Well, so far we've never covered a lane one, so.

0:48.6

Okay, so when I decided that I wanted to do this case, I had just read like a little blurb about something

0:55.2

that happened at the very end of it.

0:58.1

And I was like, oh boy, I need to do this case.

1:01.3

And so I'm like, I hope there's enough stuff for me to be able to do this.

1:04.7

And then I stumbled upon in my research the best article.

1:08.3

This article is amazingly written.

1:11.3

It was written for the LA Times by Christopher G-O-F-A-R-D.

1:17.0

And it was like a series and it was told over six parts. The dude spent seven months researching for this

1:27.9

article and it is amazing. So almost all of the information that I'm going to give here today is pulled from this article, but I do not do it justice. Go and read this article. And I'll tell you the title of it at the end, but.

1:40.0

Okay.

1:49.0

Picture it.
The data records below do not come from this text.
/-! ## Compensation -/

/-- R204: what `CMPT` writes, and that it writes nothing else; where the session or a valid bit it needs is missing it is
an `OrderViolation` (step `0xFFFF`). -/
def Obligations.CmptStoresCarryAndTemperature : Prop :=
  encode .cmpt = 0x40000000#32 ∧ ∀ s : State,
    (s.sess = .opened → s.calValid = true → s.rawValid = true →
      exec .cmpt s = .next { s with
        tFine := (compT s.adcT s.cal.t1 s.cal.t2 s.cal.t3).tFine, tfValid := true,
        tOut := (compT s.adcT s.cal.t1 s.cal.t2 s.cal.t3).t, tValid := true,
        ovf := s.ovf || (compT s.adcT s.cal.t1 s.cal.t2 s.cal.t3).ovf }) ∧
    (s.sess ≠ .opened ∨ s.calValid = false ∨ s.rawValid = false →
      exec .cmpt s = .next (fail .orderViolation 0xFFFF#16 s))

/-- R205: what `CMPP` writes, and that it writes nothing else; where the session or a valid bit it needs is missing it is
an `OrderViolation` (step `0xFFFF`). -/
def Obligations.CmppStoresPressure : Prop :=
  encode .cmpp = 0x41000000#32 ∧ ∀ s : State,
    (s.sess = .opened → s.calValid = true → s.rawValid = true → s.tfValid = true →
      exec .cmpp s = .next { s with
        pOut := (compP s.adcP s.tFine s.cal).p, pValid := true, pGuard := (compP s.adcP s.tFine s.cal).guard,
        ovf := s.ovf || (compP s.adcP s.tFine s.cal).ovf }) ∧
    (s.sess ≠ .opened ∨ s.calValid = false ∨ s.rawValid = false ∨ s.tfValid = false →
      exec .cmpp s = .next (fail .orderViolation 0xFFFF#16 s))

/-- R206: what `CMPH` writes, and that it writes nothing else; where the session or a valid bit it needs is missing it is
an `OrderViolation` (step `0xFFFF`). -/
def Obligations.CmphStoresHumidity : Prop :=
  encode .cmph = 0x42000000#32 ∧ ∀ s : State,
    (s.sess = .opened → s.calValid = true → s.rawValid = true → s.tfValid = true →
      exec .cmph s = .next { s with
        hOut := (compH s.adcH s.tFine s.cal).h, hValid := true,
        ovf := s.ovf || (compH s.adcH s.tFine s.cal).ovf }) ∧
    (s.sess ≠ .opened ∨ s.calValid = false ∨ s.rawValid = false ∨ s.tfValid = false →
      exec .cmph s = .next (fail .orderViolation 0xFFFF#16 s))

/-- R177 to R181 with R15, R16, R176. For every input the temperature results are the formulas in 32-bit
two's-complement arithmetic. Overflow is reported exactly when some intermediate of the formulas in unbounded integers
is no s32, and without a report the results are those of the unbounded integers. -/
def Obligations.TemperatureIsExactWithoutOverflow : Prop :=
  ∀ (adcT : BitVec 20) (t1 t2 t3 : BitVec 16),
    (∀ a b tf : BitVec 32, a = (adcT.setWidth 32 >>> 3) - (t1.setWidth 32 <<< 1) →
      b = (adcT.setWidth 32 >>> 4) - t1.setWidth 32 →
      tf = (a * t2.signExtend 32).sshiftRight 11 + ((b * b).sshiftRight 12 * t3.signExtend 32).sshiftRight 14 →
      (compT adcT t1 t2 t3).tFine = tf ∧ (compT adcT t1 t2 t3).t = (tf * 5#32 + 128#32).sshiftRight 8) ∧
    (∀ a b s tf : Int, a = (adcT.toNat : Int) / 2 ^ 3 - t1.toNat * 2 → b = (adcT.toNat : Int) / 2 ^ 4 - t1.toNat →
      s = b * b / 2 ^ 12 → tf = a * t2.toInt / 2 ^ 11 + s * t3.toInt / 2 ^ 14 →
      ((compT adcT t1 t2 t3).ovf = false ↔
        ∀ z ∈ ([(t1.toNat : Int) * 2, a, a * t2.toInt, b, b * b, s * t3.toInt, tf, tf * 5, tf * 5 + 128] : List Int),
          signedFits 32 z) ∧
      ((compT adcT t1 t2 t3).ovf = false →
        (compT adcT t1 t2 t3).tFine.toInt = tf ∧ (compT adcT t1 t2 t3).t.toInt = (tf * 5 + 128) / 2 ^ 8))

/-- R183 to R190 with R15 to R17, R176. For every input the pressure result is the chain in 64-bit two's-complement
arithmetic: 0 and the guard where the denominator term `d` is 0, else `r mod 2^32`, with a report when `r` is no u32.
Overflow is reported exactly when some intermediate evaluated in unbounded integers is no s64, or `r` no u32, and
without a report the result is that of the unbounded integers. -/
def Obligations.PressureIsExactWithoutOverflow : Prop :=
  ∀ (adcP : BitVec 20) (tFine : Word) (c : CalFile),
    (∀ v1 v2 d q r : BitVec 64, v1 = tFine.signExtend 64 - 128000#64 →
      v2 = v1 * v1 * c.p6.signExtend 64 + ((v1 * c.p5.signExtend 64) <<< 17) + (c.p4.signExtend 64 <<< 35) →
      d = (((1#64 <<< 47) + ((v1 * v1 * c.p3.signExtend 64).sshiftRight 8 + ((v1 * c.p2.signExtend 64) <<< 12))) *
        c.p1.setWidth 64).sshiftRight 33 →
      q = ((((1048576#64 - adcP.setWidth 64) <<< 31) - v2) * 3125#64).sdiv d →
      r = (q + (c.p9.signExtend 64 * q.sshiftRight 13 * q.sshiftRight 13).sshiftRight 25 +
          (c.p8.signExtend 64 * q).sshiftRight 19).sshiftRight 8 + (c.p7.signExtend 64 <<< 4) →
      (d = 0 → (compP adcP tFine c).p = 0 ∧ (compP adcP tFine c).guard = true) ∧
      (d ≠ 0 → (compP adcP tFine c).p = r.setWidth 32 ∧ (compP adcP tFine c).guard = false ∧
        (r.toInt < 0 ∨ 2 ^ 32 ≤ r.toInt → (compP adcP tFine c).ovf = true))) ∧
    (∀ v1 v2 e d p q g c1 c2 r : Int, v1 = tFine.toInt - 128000 →
      v2 = v1 * v1 * c.p6.toInt + v1 * c.p5.toInt * 2 ^ 17 + c.p4.toInt * 2 ^ 35 →
      e = v1 * v1 * c.p3.toInt / 2 ^ 8 + v1 * c.p2.toInt * 2 ^ 12 → d = (2 ^ 47 + e) * c.p1.toNat / 2 ^ 33 →
      p = 1048576 - (adcP.toNat : Int) → q = ((p * 2 ^ 31 - v2) * 3125).tdiv d → g = q / 2 ^ 13 →
      c1 = c.p9.toInt * g * g / 2 ^ 25 → c2 = c.p8.toInt * q / 2 ^ 19 →
      r = (q + c1 + c2) / 2 ^ 8 + c.p7.toInt * 2 ^ 4 →
      ((compP adcP tFine c).ovf = false ↔
        (∀ z ∈ ([v1, v1 * v1, v1 * v1 * c.p6.toInt, v1 * c.p5.toInt, v1 * c.p5.toInt * 2 ^ 17,
            v1 * v1 * c.p6.toInt + v1 * c.p5.toInt * 2 ^ 17, c.p4.toInt * 2 ^ 35, v2, v1 * v1 * c.p3.toInt,
            v1 * c.p2.toInt, v1 * c.p2.toInt * 2 ^ 12, e, 2 ^ 47, 2 ^ 47 + e, (2 ^ 47 + e) * c.p1.toNat] : List Int),
          signedFits 64 z) ∧
        (d ≠ 0 → 0 ≤ r ∧ r < 2 ^ 32 ∧
          ∀ z ∈ ([p, p * 2 ^ 31, p * 2 ^ 31 - v2, (p * 2 ^ 31 - v2) * 3125, q, c.p9.toInt * g, c.p9.toInt * g * g,
            q + c1, c.p8.toInt * q, q + c1 + c2, c.p7.toInt * 2 ^ 4, r] : List Int), signedFits 64 z)) ∧
      ((compP adcP tFine c).ovf = false →
        (d = 0 → compP adcP tFine c = ⟨0, true, false⟩) ∧
        (d ≠ 0 → (compP adcP tFine c).guard = false ∧ ((compP adcP tFine c).p.toNat : Int) = r)))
Irvine, California, February 16, 2011. Irvine,

1:48.0

2011.

1:50.0

Irvine nestled safely in Orange County, is a master-plan city covering 66 square miles, made up of big,

1:58.4

man-made lakes, 54 parks, 62, 912 trees, and 219,000 people.

2:09.0

Every park, lake, and bike lane

2:11.8

had been meticulously laid out on drawing boards as a crime deterrent.